[Provided records Boundary: Start]
-- ==== Sys2Proof/Machine/State.lean ====
section
/-!
DEFINITION. Machine/State.lean: the state of the module, as plain data, and its value at reset.
Register fields of BAR0 live in `flds`, one entry per field of Machine/Regs.lean whose value differs from its reset
value; memory in `mem`; what the spec gives the module beside its registers in the structures below.
-/
namespace Sys2Proof.Machine

/-! ### Cores (R85 to R114) -/

/-- A long accumulator: V in units of 2^-96 and its three flags (R91, R93). -/
structure LAcc where
  v : Int := 0
  poison : Bool := false
  ovf : Bool := false
  nonfinite : Bool := false
deriving DecidableEq, Repr

/-- An outstanding instruction: its unit and its index in the core's list (R110). -/
structure OutIns where
  unit : XUnit
  index : Nat
deriving DecidableEq, Repr

inductive PassKind where
  | mma | mmaX | mmaF16
deriving DecidableEq, Repr

/-- A matrix pass (R85, R109): granules of its operands, first row, rows, weight format, layer, and whether it is being
rerun after a residue mismatch (R103). -/
structure Pass where
  kind : PassKind
  aGranule : Nat
  wGranule : Nat
  row : Nat
  m : Nat
  wfmt : WFmt
  layer : Nat
  index : Nat
  rerun : Bool := false
deriving DecidableEq, Repr

/-- An operation of the ACC family (R96, R101). -/
inductive AccOp where
  | zero (row m : Nat)
  | convert (row m : Nat) (fmt : ConvFmt) (ctl layer dst : Nat) (elem0 : Nat) (coords : List RowCoord)
  | exportTo (row col dst : Nat)
  | importFrom (row col src layer : Nat)
deriving DecidableEq, Repr

/-- An entry of the MX queue, in issue order. -/
inductive MxItem where
  | pass (p : Pass)
  | acc (index : Nat) (op : AccOp)
deriving DecidableEq, Repr

/-- Why a core issues nothing. -/
inductive CoreStop where
  | run
  | trapped (layer : Nat)                 -- R106: draining toward the layer's FALLBACK_ENTRY
  | preempted (index lr : Nat)            -- R113: saved at the cheap point before this instruction
deriving DecidableEq, Repr

/-- The tagged instruction of a sampled core (R484, R485). -/
structure Tag where
  step : Nat
  layer : Nat
  family : Nat
  oper : Nat
  engine : Nat
  vary : Bool
  cheap : Bool
  rerun : Bool
  stall : Nat
  index : Nat
  delay : Nat
deriving DecidableEq, Repr

/-- What a core's sequencer holds. -/
structure CoreSt where
  nextIndex : Nat := 0
  outst : List OutIns := []
  mxq : List MxItem := []
  stop : CoreStop := .run
  preempt : Bool := false
  stall : Nat := 7                         -- cause in force in the last slot (R485); 7 is no portion
  smpCount : Nat := 0
  tag : Option Tag := none
  skipped : Nat := 0
  inFallback : List Nat := []
  saved : List (Nat × List Nat) := []      -- save area: core SRAM ranges (offset, bytes) of the suspended portion
  savedBad : List Nat := []                -- granules among them that failed their check
  savedAcc : List (Nat × LAcc) := []       -- and accumulators (row * 128 + column)
  savedAt : Option (Nat × List Nat) := none   -- instruction where the suspended portion restarts, and its open fallbacks
deriving DecidableEq, Repr

/-! ### Engines and Sash (R115 to R143) -/

/-- A queued engine command (R120, R121): requester (0 to 191 a core, 192 the Transom), the ENG instruction's index, the
granule of its record, its LAYER and VARY, and the status once the engine has run it. -/
structure EngCmd where
  src : Nat
  index : Nat
  granule : Nat
  layer : Nat
  vary : Bool
  status : Option Nat := none
deriving DecidableEq, Repr

/-- A queued Sash descriptor (R139, R140): requester, the MOV instruction's index, its 64 bytes, and its status once it
has run (`waiting` while a fabric transfer is unanswered). -/
structure SashEnt where
  src : Nat
  index : Nat
  bytes : List Nat
  status : Option Nat := none
  waiting : Bool := false
  num : Nat := 0                           -- the descriptor's number among the module's fabric users
  acc : Nat := 0                           -- the worst status of its fabric packets so far
  mov : Nat := 0                           -- the number of the first descriptor of its MOV instruction
  layer : Nat := 0                         -- the layer that the MOV instruction belongs to
deriving DecidableEq, Repr

/-! ### Expert routing (R144 to R166) -/

inductive Residency where
  | flash | fetching | dram
deriving DecidableEq, Repr

/-- An expert of a generation slot's load: residency (R157), heat (R161), pinned by the manifest, its extents. -/
structure ExpertSt where
  slot : Nat
  layer : Nat
  expert : Nat
  res : Residency
  heat : Nat
  pinned : Bool
  held : List Nat          -- steps in flight that assigned tokens and have not completed the layer
  extents : List Nat
  wait : Bool := false     -- R161: a requested fetch found no victim and waits
deriving DecidableEq, Repr

/-- The counts of one routing (R162). -/
structure RouteRec where
  layer : Nat
  e : Nat
  k : Nat
  vary : Bool
  fallback : Bool
  gen : Nat
  tokens : Nat
  capacity : Nat
  dropped : Nat
  alternate : Nat
  substituted : Nat
  fetches : Nat
  assigned : List Nat
  demand : List Nat
deriving DecidableEq, Repr

/-! ### Tiered extents (R194, R198) -/

inductive ExtState where
  | flash | fetching | resident
deriving DecidableEq, Repr

inductive ExtMode where
  | pin | expert | cache | direct
deriving DecidableEq, Repr

/-- What owns a tiered extent. -/
inductive ExtOwner where
  | gen (slot : Nat)
  | small (index : Nat)
  | archive (pref : Nat)
  | image
deriving DecidableEq, Repr

/-- A tiered extent in use: residency, mode, owner, its host copy (port, address), whether it lies in DRAM frames still
being read after a demotion, its last read, and whether a rebuilding card holds it. -/
structure Extent where
  state : ExtState
  mode : ExtMode
  owner : ExtOwner
  layer : Nat
  expert : Nat
  host : Option (Port × Nat)
  lastRead : Nat
  draining : Bool
  onCard : Bool
  crc : List Nat            -- CRC-32C of each 16 KiB unit as it arrived (R222 phase 4)
deriving DecidableEq, Repr

/-! ### Portions (R210, R211) -/

/-- A local poison source (R82, R211): what recorded it. -/
inductive PoisonSrc where
  | core (id layer : Nat)
  | engine (e : Engine) (h : Half) (layer : Nat)
  | memory (granule : Nat)
  | extent (x : Nat)
  | mesh (core : Nat)
  | conv (layer : Nat)
deriving DecidableEq, Repr

/-- What a portion holds for release when it is final (R210). -/
inductive Egress where
  | fab (op : Nat)                         -- a fabric operation of the portion, by its number
  | ret (m : ReturnMsg)
  | next (h : StepHeader)
deriving DecidableEq, Repr

/-! ### Trelmet (R298 to R334) -/

inductive FabKind where
  | load | store | fadd | cas | min | max | reduce | mstore | bulkWrite | bulkRead
  | ctrl                                   -- STEP_ABORT and PORTION_FAILED (R324)
deriving DecidableEq, Repr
[Provided records Boundary: End]
§ **Task statement**:
Copy out each record above exactly, leaving nothing out.

§ **Your response**:
-- ==== Sys2Proof/Machine/State.lean ====
section
/-!
DEFINITION. Machine/State.lean: the state of the module, as plain data, and its value at reset.
Register fields of BAR0 live in `flds`, one entry per field of Machine/Regs.lean whose value differs from its reset
value; memory in `mem`; what the spec gives the module beside its registers in the structures below.
-/
namespace Sys2Proof.Machine

/-! ### Cores (R85 to R114) -/

/-- A long accumulator: V in units of 2^-96 and its three flags (R91, R93). -/
structure LAcc where
  v : Int := 0
  poison : Bool := false
  ovf : Bool := false
  nonfinite : Bool := false
deriving DecidableEq, Repr

/-- An outstanding instruction: its unit and its index in the core's list (R110). -/
structure OutIns where
  unit : XUnit
  index : Nat
deriving DecidableEq, Repr

inductive PassKind where
  | mma | mmaX | mmaF16
deriving DecidableEq, Repr

/-- A matrix pass (R85, R109): granules of its operands, first row, rows, weight format, layer, and whether it is being
rerun after a residue mismatch (R103). -/
structure Pass where
  kind : PassKind
  aGranule : Nat
  wGranule : Nat
  row : Nat
  m : Nat
  wfmt : WFmt
  layer : Nat
  index : Nat
  rerun : Bool := false
deriving DecidableEq, Repr

/-- An operation of the ACC family (R96, R101). -/
inductive AccOp where
  | zero (row m : Nat)
  | convert (row m : Nat) (fmt : ConvFmt) (ctl layer dst : Nat) (elem0 : Nat) (coords : List RowCoord)
  | exportTo (row col dst : Nat)
  | importFrom (row col src layer : Nat)
deriving DecidableEq, Repr

/-- An entry of the MX queue, in issue order. -/
inductive MxItem where
  | pass (p : Pass)
  | acc (index : Nat) (op : AccOp)
deriving DecidableEq, Repr

/-- Why a core issues nothing. -/
inductive CoreStop where
  | run
  | trapped (layer : Nat)                 -- R106: draining toward the layer's FALLBACK_ENTRY
  | preempted (index lr : Nat)            -- R113: saved at the cheap point before this instruction
deriving DecidableEq, Repr

/-- The tagged instruction of a sampled core (R484, R485). -/
structure Tag where
  step : Nat
  layer : Nat
  family : Nat
  oper : Nat
  engine : Nat
  vary : Bool
  cheap : Bool
  rerun : Bool
  stall : Nat
  index : Nat
  delay : Nat
deriving DecidableEq, Repr

/-- What a core's sequencer holds. -/
structure CoreSt where
  nextIndex : Nat := 0
  outst : List OutIns := []
  mxq : List MxItem := []
  stop : CoreStop := .run
  preempt : Bool := false
  stall : Nat := 7                         -- cause in force in the last slot (R485); 7 is no portion
  smpCount : Nat := 0
  tag : Option Tag := none
  skipped : Nat := 0
  inFallback : List Nat := []
  saved : List (Nat × List Nat) := []      -- save area: core SRAM ranges (offset, bytes) of the suspended portion
  savedBad : List Nat := []                -- granules among them that failed their check
  savedAcc : List (Nat × LAcc) := []       -- and accumulators (row * 128 + column)
  savedAt : Option (Nat × List Nat) := none   -- instruction where the suspended portion restarts, and its open fallbacks
deriving DecidableEq, Repr

/-! ### Engines and Sash (R115 to R143) -/

/-- A queued engine command (R120, R121): requester (0 to 191 a core, 192 the Transom), the ENG instruction's index, the
granule of its record, its LAYER and VARY, and the status once the engine has run it. -/
structure EngCmd where
  src : Nat
  index : Nat
  granule : Nat
  layer : Nat
  vary : Bool
  status : Option Nat := none
deriving DecidableEq, Repr

/-- A queued Sash descriptor (R139, R140): requester, the MOV instruction's index, its 64 bytes, and its status once it
has run (`waiting` while a fabric transfer is unanswered). -/
structure SashEnt where
  src : Nat
  index : Nat
  bytes : List Nat
  status : Option Nat := none
  waiting : Bool := false
  num : Nat := 0                           -- the descriptor's number among the module's fabric users
  acc : Nat := 0                           -- the worst status of its fabric packets so far
  mov : Nat := 0                           -- the number of the first descriptor of its MOV instruction
  layer : Nat := 0                         -- the layer that the MOV instruction belongs to
deriving DecidableEq, Repr

/-! ### Expert routing (R144 to R166) -/

inductive Residency where
  | flash | fetching | dram
deriving DecidableEq, Repr

/-- An expert of a generation slot's load: residency (R157), heat (R161), pinned by the manifest, its extents. -/
structure ExpertSt where
  slot : Nat
  layer : Nat
  expert : Nat
  res : Residency
  heat : Nat
  pinned : Bool
  held : List Nat          -- steps in flight that assigned tokens and have not completed the layer
  extents : List Nat
  wait : Bool := false     -- R161: a requested fetch found no victim and waits
deriving DecidableEq, Repr

/-- The counts of one routing (R162). -/
structure RouteRec where
  layer : Nat
  e : Nat
  k : Nat
  vary : Bool
  fallback : Bool
  gen : Nat
  tokens : Nat
  capacity : Nat
  dropped : Nat
  alternate : Nat
  substituted : Nat
  fetches : Nat
  assigned : List Nat
  demand : List Nat
deriving DecidableEq, Repr

/-! ### Tiered extents (R194, R198) -/

inductive ExtState where
  | flash | fetching | resident
deriving DecidableEq, Repr

inductive ExtMode where
  | pin | expert | cache | direct
deriving DecidableEq, Repr

/-- What owns a tiered extent. -/
inductive ExtOwner where
  | gen (slot : Nat)
  | small (index : Nat)
  | archive (pref : Nat)
  | image
deriving DecidableEq, Repr

/-- A tiered extent in use: residency, mode, owner, its host copy (port, address), whether it lies in DRAM frames still
being read after a demotion, its last read, and whether a rebuilding card holds it. -/
structure Extent where
  state : ExtState
  mode : ExtMode
  owner : ExtOwner
  layer : Nat
  expert : Nat
  host : Option (Port × Nat)
  lastRead : Nat
  draining : Bool
  onCard : Bool
  crc : List Nat            -- CRC-32C of each 16 KiB unit as it arrived (R222 phase 4)
deriving DecidableEq, Repr

/-! ### Portions (R210, R211) -/

/-- A local poison source (R82, R211): what recorded it. -/
inductive PoisonSrc where
  | core (id layer : Nat)
  | engine (e : Engine) (h : Half) (layer : Nat)
  | memory (granule : Nat)
  | extent (x : Nat)
  | mesh (core : Nat)
  | conv (layer : Nat)
deriving DecidableEq, Repr

/-- What a portion holds for release when it is final (R210). -/
inductive Egress where
  | fab (op : Nat)                         -- a fabric operation of the portion, by its number
  | ret (m : ReturnMsg)
  | next (h : StepHeader)
deriving DecidableEq, Repr

/-! ### Trelmet (R298 to R334) -/

inductive FabKind where
  | load | store | fadd | cas | min | max | reduce | mstore | bulkWrite | bulkRead
  | ctrl                                   -- STEP_ABORT and PORTION_FAILED (R324)
deriving DecidableEq, Repr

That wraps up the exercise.